Any recommendations on Sec+ materials to help pass the exam? I am about 75-100 pages into the new CISSP All-In-One by Shaunna Harris. Is there a different book that will target Sec+ more or any other materials people might suggest?

CISPhD

It's from 2010, but check out this thread: http://www.techexams.net/forums/security/56462-security-book.html

wes allen

Darril's Sec+ is great, highly recommended.

There are several threads on books for cissp, but I really thought Eric Conrad's was pretty good, and not nearly as dry as the AIO.

spiderjericho

Man, there is some CISSP Koolaid being passed around. I think it has a great ROIcompared to a lot of certs. But the level of technical knowledge in the area of security, telecommunication, cryptography, physical security, access control, etc but when I took a 2-week course with a bunch of folks who had small IT backgrounds but decent to great managerial backgrounds, they all passed the exam. So all though I think the test taking experience is grueling, the exam is not equivalent to the difficulty if RHCE, CCIE, OSCP, some of the SANs, JNCIE, etc nor will it make you someone who'll be able to thwart script kiddies, network attacks from the Chinese Cyber Cell or be able to deploy an array of firewalls, IPS, ACLs and UTMs.

emerald_octane

CISSP is easy...
...if you enjoy pain, and like to study for 5 hours a day for 3-4 months.

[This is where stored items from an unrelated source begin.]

/-! ## PPU -/

/-- PPUCTRL, PPUMASK, OAMADDR, OAMDATA writes, the write to PPUSTATUS, and reads: a free byte from the write-only ones, the
OAM byte from OAMDATA; at every mirror (R67, R431 to R435, R441). That the unspecified byte is a free value drawn by a
counter is the model's choice (log 3). -/
def Obligations.PpuRegisterWrites : Prop :=
  ∀ (s : State) (a : Word) (v : Byte), 0x2000 ≤ a.toNat → a.toNat < 0x4000 →
    let u := tick s
    (a.toNat % 8 = 0 → memWrite a v s =
      { u with
        ppu.ctrl := v
        nmiQueued := u.nmiQueued || (decide (128 ≤ v.toNat) && u.ppu.nmiOccurred && !u.nmiLinePrev)
        nmiLinePrev := decide (128 ≤ v.toNat) && u.ppu.nmiOccurred }) ∧
    (a.toNat % 8 = 1 → memWrite a v s = { u with ppu.mask := v }) ∧
    (a.toNat % 8 = 2 → memWrite a v s = u) ∧
    (a.toNat % 8 = 3 → memWrite a v s = { u with ppu.oamAddr := v }) ∧
    (a.toNat % 8 = 4 → Memory.wf 256 s.ppu.oam →
      (memWrite a v s).ppu.oamAddr = s.ppu.oamAddr + 1 ∧
      ∀ k, k < 256 → memGet (memWrite a v s).ppu.oam k = if k = s.ppu.oamAddr.toNat then v else memGet s.ppu.oam k) ∧
    (a.toNat % 8 = 0 ∨ a.toNat % 8 = 1 ∨ a.toNat % 8 = 3 →
      memRead a s = (Config.freeByte u.draws, { u with draws := u.draws + 1 })) ∧
    (a.toNat % 8 = 4 → memRead a s = (memGet s.ppu.oam s.ppu.oamAddr.toNat, u))

/-- PPUSCROLL and PPUADDR: two writes each, with a latch each; a read gives a free byte (R436, R437). The two latches follow
R436 against D22 (log 10); that the unspecified byte is a free value drawn by a counter is the model's choice (log 3). -/
def Obligations.TwoWriteRegisters : Prop :=
  ∀ (s : State) (a : Word) (v : Byte), 0x2000 ≤ a.toNat → a.toNat < 0x4000 →
    let u := tick s
    (a.toNat % 8 = 5 → s.ppu.scrollLatch = .first →
      memWrite a v s = { u with ppu.scrollX := v, ppu.scrollLatch := .second }) ∧
    (a.toNat % 8 = 5 → s.ppu.scrollLatch = .second →
      memWrite a v s = { u with ppu.scrollY := v, ppu.scrollLatch := .first }) ∧
    (a.toNat % 8 = 6 → s.ppu.addrLatch = .first →
      memWrite a v s =
        { u with
          ppu.vramAddr := BitVec.ofNat 14 (v.toNat % 64 * 256 + s.ppu.vramAddr.toNat % 256)
          ppu.addrLatch := .second }) ∧
    (a.toNat % 8 = 6 → s.ppu.addrLatch = .second →
      memWrite a v s =
        { u with
          ppu.vramAddr := BitVec.ofNat 14 (s.ppu.vramAddr.toNat / 256 * 256 + v.toNat)
          ppu.addrLatch := .first }) ∧
    (a.toNat % 8 = 5 ∨ a.toNat % 8 = 6 → memRead a s = (Config.freeByte u.draws, { u with draws := u.draws + 1 }))

/-- A PPUSTATUS read shows the vblank and sprite-zero flags, clears the vblank flag, resets both write latches, and does
not un-queue an NMI (R433, R441). Bits 5:0 are free; the value of the overflow flag is the model's choice (log 4). -/
def Obligations.PpuStatusReadClears : Prop :=
  ∀ (s : State) (a : Word), 0x2000 ≤ a.toNat → a.toNat < 0x4000 → a.toNat % 8 = 2 →
    let u := tick s
    let r := memRead a s
    r.1.getLsbD 7 = u.ppu.nmiOccurred ∧ r.1.getLsbD 6 = u.ppu.sprite0Hit ∧
    r.2 =
      { u with
        ppu.nmiOccurred := false
        ppu.spriteOverflow := r.1.getLsbD 5
        ppu.addrLatch := .first
        ppu.scrollLatch := .first
        nmiLinePrev := false
        draws := u.draws + 1 }

/-- PPUDATA: a read below the palette gives the read buffer and refills it, a palette read is immediate; reads and writes
step the address by 1 or 32 modulo 16384 (R438). -/
def Obligations.PpuDataAccess : Prop :=
  ∀ (s : State) (a : Word) (v : Byte), 0x2000 ≤ a.toNat → a.toNat < 0x4000 → a.toNat % 8 = 7 →
    let u := tick s
    let va := s.ppu.vramAddr
    let next : VAddr := BitVec.ofNat 14 (va.toNat + if s.ppu.ctrl.toNat / 4 % 2 = 1 then 32 else 1)
    (va.toNat < 0x3F00 → memRead a s =
      (s.ppu.readBuffer, { u with ppu.readBuffer := ppuRead u va, ppu.vramAddr := next })) ∧
    (0x3F00 ≤ va.toNat → memRead a s =
      (ppuRead u va,
        { u with ppu.readBuffer := ppuRead u (BitVec.ofNat 14 (va.toNat - 0x1000)), ppu.vramAddr := next })) ∧
    memWrite a v s = { ppuWrite va v u with ppu.vramAddr := next }

/-- The PPU space: a write is read back at every mirror of its address and nowhere else, palette bytes 6 bits wide; the
nametables by the mirroring in force, `$3000-$3EFF` as `$2000-$2EFF`, palette entries `$10 $14 $18 $1C` as `$00 $04 $08
$0C`; CHR-ROM takes no write (R439, R471, R476). -/
def Obligations.PpuSpaceReadBack : Prop :=
  ∀ (s : State) (a b : VAddr) (v : Byte), Inv s →
    let place (c : VAddr) := ppuPlace s c.toNat
    ppuRead (ppuWrite a v s) b =
      (if place a = place b ∧ (0x2000 ≤ a.toNat ∨ s.cfg.chrBanks = 0) then if a.toNat < 0x3F00 then v else v &&& 0x3F
       else ppuRead s b) ∧
    (place a = place b → ppuRead s a = ppuRead s b) ∧
    (0x2000 ≤ a.toNat → a.toNat < 0x3F00 → ppuRead s a = memGet s.ppu.nametable (place a).2) ∧
    (0x2000 ≤ a.toNat → a.toNat < 0x2F00 → ppuRead s (a + 0x1000) = ppuRead s a) ∧
    (0x3F00 ≤ a.toNat → (ppuRead s a).toNat < 64) ∧
    (0x3F00 ≤ a.toNat → 0x3F00 ≤ b.toNat → a.toNat % 16 = b.toNat % 16 → a.toNat % 4 = 0 → ppuRead s a = ppuRead s b) ∧
    (a.toNat < 0x2000 → s.cfg.chrBanks ≠ 0 → ppuWrite a v s = s)

/-- The vblank flag sets at (241, 1), queues an NMI on a rise of the line and hands off the frame; it clears at (261, 1)
with the sprite flags; at no other dot does the PPU touch the flag, the queue or the video port (R440, R441, R452). -/
def Obligations.VblankFlagAndNmiEdge : Prop :=
  ∀ s : State,
    let t := ppuAdvanceDot s
    let enabled := decide (128 ≤ s.ppu.ctrl.toNat)
    (s.ppu.line = 241 → s.ppu.dot = 0 →
      t.ppu.line = 241 ∧ t.ppu.dot = 1 ∧ t.ppu.nmiOccurred = true ∧
      t.nmiQueued = (s.nmiQueued || (enabled && !s.nmiLinePrev)) ∧ t.nmiLinePrev = enabled ∧
      t.video = ⟨s.video.frames + 1, s.ppu.framebuffer⟩) ∧
    (s.ppu.line = 261 → s.ppu.dot = 0 →
      t.ppu.nmiOccurred = false ∧ t.ppu.sprite0Hit = false ∧ t.ppu.spriteOverflow = false ∧
      t.nmiQueued = s.nmiQueued ∧ t.nmiLinePrev = false ∧ t.video = s.video) ∧
    (¬(s.ppu.dot = 0 ∧ (s.ppu.line = 241 ∨ s.ppu.line = 261)) →
      t.ppu.nmiOccurred = s.ppu.nmiOccurred ∧ t.nmiQueued = s.nmiQueued ∧ t.nmiLinePrev = s.nmiLinePrev ∧
      t.video = s.video)

/-- OAM DMA from a page of plain memory: 256 bytes from OAMADDR up, modulo 256, OAMADDR ending where it began, 513 ticks in
the write, the source and RAM as before (R450). -/
def Obligations.OamDmaCopiesPage : Prop :=
  ∀ (s : State) (page : Byte), Memory.wf 256 s.ppu.oam → page.toNat < 0x20 ∨ 0x80 ≤ page.toNat →
    let t := memWrite 0x4014 page s
    (∀ k, k < 256 →
      memGet t.ppu.oam ((s.ppu.oamAddr.toNat + k) % 256) = peek s (BitVec.ofNat 16 (256 * page.toNat + k))) ∧
    t.ppu.oamAddr = s.ppu.oamAddr ∧ t.cycles = s.cycles + 513 ∧ t.ram = s.ram ∧ t.mapper = s.mapper ∧ t.cpu = s.cpu
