-- ==== Sys2Proof/Laws/State.lean ====
section
/-! SUPPORT. One lemma per field per update of `State` and `Cpu`, true by rfl, so that no later proof unfolds a
record update. -/

namespace Sys2Proof.Machine

variable (s : State) (k : Cpu) (w : Word) (b : Byte)

@[simp] theorem setCpu_cpu : (s.setCpu k).cpu = k := rfl
@[simp] theorem setCpu_ram : (s.setCpu k).ram = s.ram := rfl
@[simp] theorem setCpu_chrRam : (s.setCpu k).chrRam = s.chrRam := rfl
@[simp] theorem setCpu_ppu : (s.setCpu k).ppu = s.ppu := rfl
@[simp] theorem setCpu_apu : (s.setCpu k).apu = s.apu := rfl
@[simp] theorem setCpu_ctl : (s.setCpu k).ctl = s.ctl := rfl
@[simp] theorem setCpu_mapper : (s.setCpu k).mapper = s.mapper := rfl
@[simp] theorem setCpu_nmiLinePrev : (s.setCpu k).nmiLinePrev = s.nmiLinePrev := rfl
@[simp] theorem setCpu_nmiQueued : (s.setCpu k).nmiQueued = s.nmiQueued := rfl
@[simp] theorem setCpu_cycles : (s.setCpu k).cycles = s.cycles := rfl
@[simp] theorem setCpu_fault : (s.setCpu k).fault = s.fault := rfl
@[simp] theorem setCpu_cfg : (s.setCpu k).cfg = s.cfg := rfl
@[simp] theorem setCpu_input : (s.setCpu k).input = s.input := rfl
@[simp] theorem setCpu_draws : (s.setCpu k).draws = s.draws := rfl
@[simp] theorem setCpu_video : (s.setCpu k).video = s.video := rfl
@[simp] theorem setCpu_audio : (s.setCpu k).audio = s.audio := rfl

@[simp] theorem setPc_cpu : (s.setPc w).cpu = { s.cpu with pc := w } := rfl
@[simp] theorem setPc_ram : (s.setPc w).ram = s.ram := rfl
@[simp] theorem setPc_chrRam : (s.setPc w).chrRam = s.chrRam := rfl
@[simp] theorem setPc_ppu : (s.setPc w).ppu = s.ppu := rfl
@[simp] theorem setPc_apu : (s.setPc w).apu = s.apu := rfl
@[simp] theorem setPc_ctl : (s.setPc w).ctl = s.ctl := rfl
@[simp] theorem setPc_mapper : (s.setPc w).mapper = s.mapper := rfl
@[simp] theorem setPc_nmiLinePrev : (s.setPc w).nmiLinePrev = s.nmiLinePrev := rfl
@[simp] theorem setPc_nmiQueued : (s.setPc w).nmiQueued = s.nmiQueued := rfl
@[simp] theorem setPc_cycles : (s.setPc w).cycles = s.cycles := rfl
@[simp] theorem setPc_fault : (s.setPc w).fault = s.fault := rfl
@[simp] theorem setPc_cfg : (s.setPc w).cfg = s.cfg := rfl
@[simp] theorem setPc_input : (s.setPc w).input = s.input := rfl
@[simp] theorem setPc_draws : (s.setPc w).draws = s.draws := rfl
@[simp] theorem setPc_video : (s.setPc w).video = s.video := rfl
@[simp] theorem setPc_audio : (s.setPc w).audio = s.audio := rfl

@[simp] theorem setSp_cpu : (s.setSp b).cpu = { s.cpu with sp := b } := rfl
@[simp] theorem setSp_ram : (s.setSp b).ram = s.ram := rfl
@[simp] theorem setSp_chrRam : (s.setSp b).chrRam = s.chrRam := rfl
@[simp] theorem setSp_ppu : (s.setSp b).ppu = s.ppu := rfl
@[simp] theorem setSp_apu : (s.setSp b).apu = s.apu := rfl
@[simp] theorem setSp_ctl : (s.setSp b).ctl = s.ctl := rfl
@[simp] theorem setSp_mapper : (s.setSp b).mapper = s.mapper := rfl
@[simp] theorem setSp_nmiLinePrev : (s.setSp b).nmiLinePrev = s.nmiLinePrev := rfl
@[simp] theorem setSp_nmiQueued : (s.setSp b).nmiQueued = s.nmiQueued := rfl
@[simp] theorem setSp_cycles : (s.setSp b).cycles = s.cycles := rfl
@[simp] theorem setSp_fault : (s.setSp b).fault = s.fault := rfl
@[simp] theorem setSp_cfg : (s.setSp b).cfg = s.cfg := rfl
@[simp] theorem setSp_input : (s.setSp b).input = s.input := rfl
@[simp] theorem setSp_draws : (s.setSp b).draws = s.draws := rfl
@[simp] theorem setSp_video : (s.setSp b).video = s.video := rfl
@[simp] theorem setSp_audio : (s.setSp b).audio = s.audio := rfl

@[simp] theorem raiseFault_cpu (e : Fault) : (raiseFault e s).cpu = s.cpu := rfl
@[simp] theorem raiseFault_ram (e : Fault) : (raiseFault e s).ram = s.ram := rfl
@[simp] theorem raiseFault_chrRam (e : Fault) : (raiseFault e s).chrRam = s.chrRam := rfl
@[simp] theorem raiseFault_ppu (e : Fault) : (raiseFault e s).ppu = s.ppu := rfl
@[simp] theorem raiseFault_apu (e : Fault) : (raiseFault e s).apu = s.apu := rfl
@[simp] theorem raiseFault_ctl (e : Fault) : (raiseFault e s).ctl = s.ctl := rfl
@[simp] theorem raiseFault_mapper (e : Fault) : (raiseFault e s).mapper = s.mapper := rfl
@[simp] theorem raiseFault_nmiLinePrev (e : Fault) : (raiseFault e s).nmiLinePrev = s.nmiLinePrev := rfl
@[simp] theorem raiseFault_nmiQueued (e : Fault) : (raiseFault e s).nmiQueued = s.nmiQueued := rfl
@[simp] theorem raiseFault_cycles (e : Fault) : (raiseFault e s).cycles = s.cycles := rfl
@[simp] theorem raiseFault_fault (e : Fault) : (raiseFault e s).fault = some e := rfl
@[simp] theorem raiseFault_cfg (e : Fault) : (raiseFault e s).cfg = s.cfg := rfl
@[simp] theorem raiseFault_input (e : Fault) : (raiseFault e s).input = s.input := rfl
@[simp] theorem raiseFault_draws (e : Fault) : (raiseFault e s).draws = s.draws := rfl
@[simp] theorem raiseFault_video (e : Fault) : (raiseFault e s).video = s.video := rfl
@[simp] theorem raiseFault_audio (e : Fault) : (raiseFault e s).audio = s.audio := rfl

@[simp] theorem setNZ_a : (k.setNZ b).a = k.a := rfl
@[simp] theorem setNZ_x : (k.setNZ b).x = k.x := rfl
@[simp] theorem setNZ_y : (k.setNZ b).y = k.y := rfl
@[simp] theorem setNZ_sp : (k.setNZ b).sp = k.sp := rfl
@[simp] theorem setNZ_pc : (k.setNZ b).pc = k.pc := rfl
@[simp] theorem setNZ_n : (k.setNZ b).n = b.getLsbD 7 := rfl
@[simp] theorem setNZ_v : (k.setNZ b).v = k.v := rfl
@[simp] theorem setNZ_d : (k.setNZ b).d = k.d := rfl
@[simp] theorem setNZ_i : (k.setNZ b).i = k.i := rfl
@[simp] theorem setNZ_z : (k.setNZ b).z = (b == 0) := rfl
@[simp] theorem setNZ_c : (k.setNZ b).c = k.c := rfl

@[simp] theorem setStatus_a : (k.setStatus b).a = k.a := rfl
@[simp] theorem setStatus_x : (k.setStatus b).x = k.x := rfl
@[simp] theorem setStatus_y : (k.setStatus b).y = k.y := rfl
@[simp] theorem setStatus_sp : (k.setStatus b).sp = k.sp := rfl
@[simp] theorem setStatus_pc : (k.setStatus b).pc = k.pc := rfl
@[simp] theorem setStatus_n : (k.setStatus b).n = b.getLsbD 7 := rfl
@[simp] theorem setStatus_v : (k.setStatus b).v = b.getLsbD 6 := rfl
@[simp] theorem setStatus_d : (k.setStatus b).d = b.getLsbD 3 := rfl
@[simp] theorem setStatus_i : (k.setStatus b).i = b.getLsbD 2 := rfl
@[simp] theorem setStatus_z : (k.setStatus b).z = b.getLsbD 1 := rfl
@[simp] theorem setStatus_c : (k.setStatus b).c = b.getLsbD 0 := rfl

@[simp] theorem setModified_a (m : Modified) : (k.setModified m).a = k.a := rfl
@[simp] theorem setModified_x (m : Modified) : (k.setModified m).x = k.x := rfl
@[simp] theorem setModified_y (m : Modified) : (k.setModified m).y = k.y := rfl
@[simp] theorem setModified_sp (m : Modified) : (k.setModified m).sp = k.sp := rfl
@[simp] theorem setModified_pc (m : Modified) : (k.setModified m).pc = k.pc := rfl
@[simp] theorem setModified_n (m : Modified) : (k.setModified m).n = m.new.getLsbD 7 := rfl
@[simp] theorem setModified_v (m : Modified) : (k.setModified m).v = k.v := rfl
@[simp] theorem setModified_d (m : Modified) : (k.setModified m).d = k.d := rfl
@[simp] theorem setModified_i (m : Modified) : (k.setModified m).i = k.i := rfl
@[simp] theorem setModified_z (m : Modified) : (k.setModified m).z = (m.new == 0) := rfl
@[simp] theorem setModified_c (m : Modified) : (k.setModified m).c = m.carry := rfl

end Sys2Proof.Machine
end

That's what I did lol. Then again i'm not the sharpest tool in the shed.

Iristheangel

One of the biggest misconceptions about the CISSP is that it's an advanced security or technical exam. In reality, it's a security certification from a management level. There are 10 domains but they aren't supposed to drill down or be extremely technical because it's geared towards management or CSOs who are required to have foundational security knowledge but not be in the technical trenches. I think the CISSP exam is the hardest for technical people because it's a lot of "best practices" and "models" than may not translate into the real world. In my experience, people with more years of technical experience had a harder go at the exam than the people with more management or policy-shaping experience.

I'll be honest. I hadn't even heard of the GCIH before this thread so I quickly jumped over to the GIAC page to check out the objectives. I think it comes down to one question: What's the end game in your career? The CISSP material covers a LOT more and it had name-recognition that can help you in your career if you're looking to become move into a managerial position. The GCIH seems more geared specifically to incident handling and it appears to be a little more technical and niche. If you're looking to be more on the front lines of security or on an incident team, then the GCIH is for you. Either way, good luck!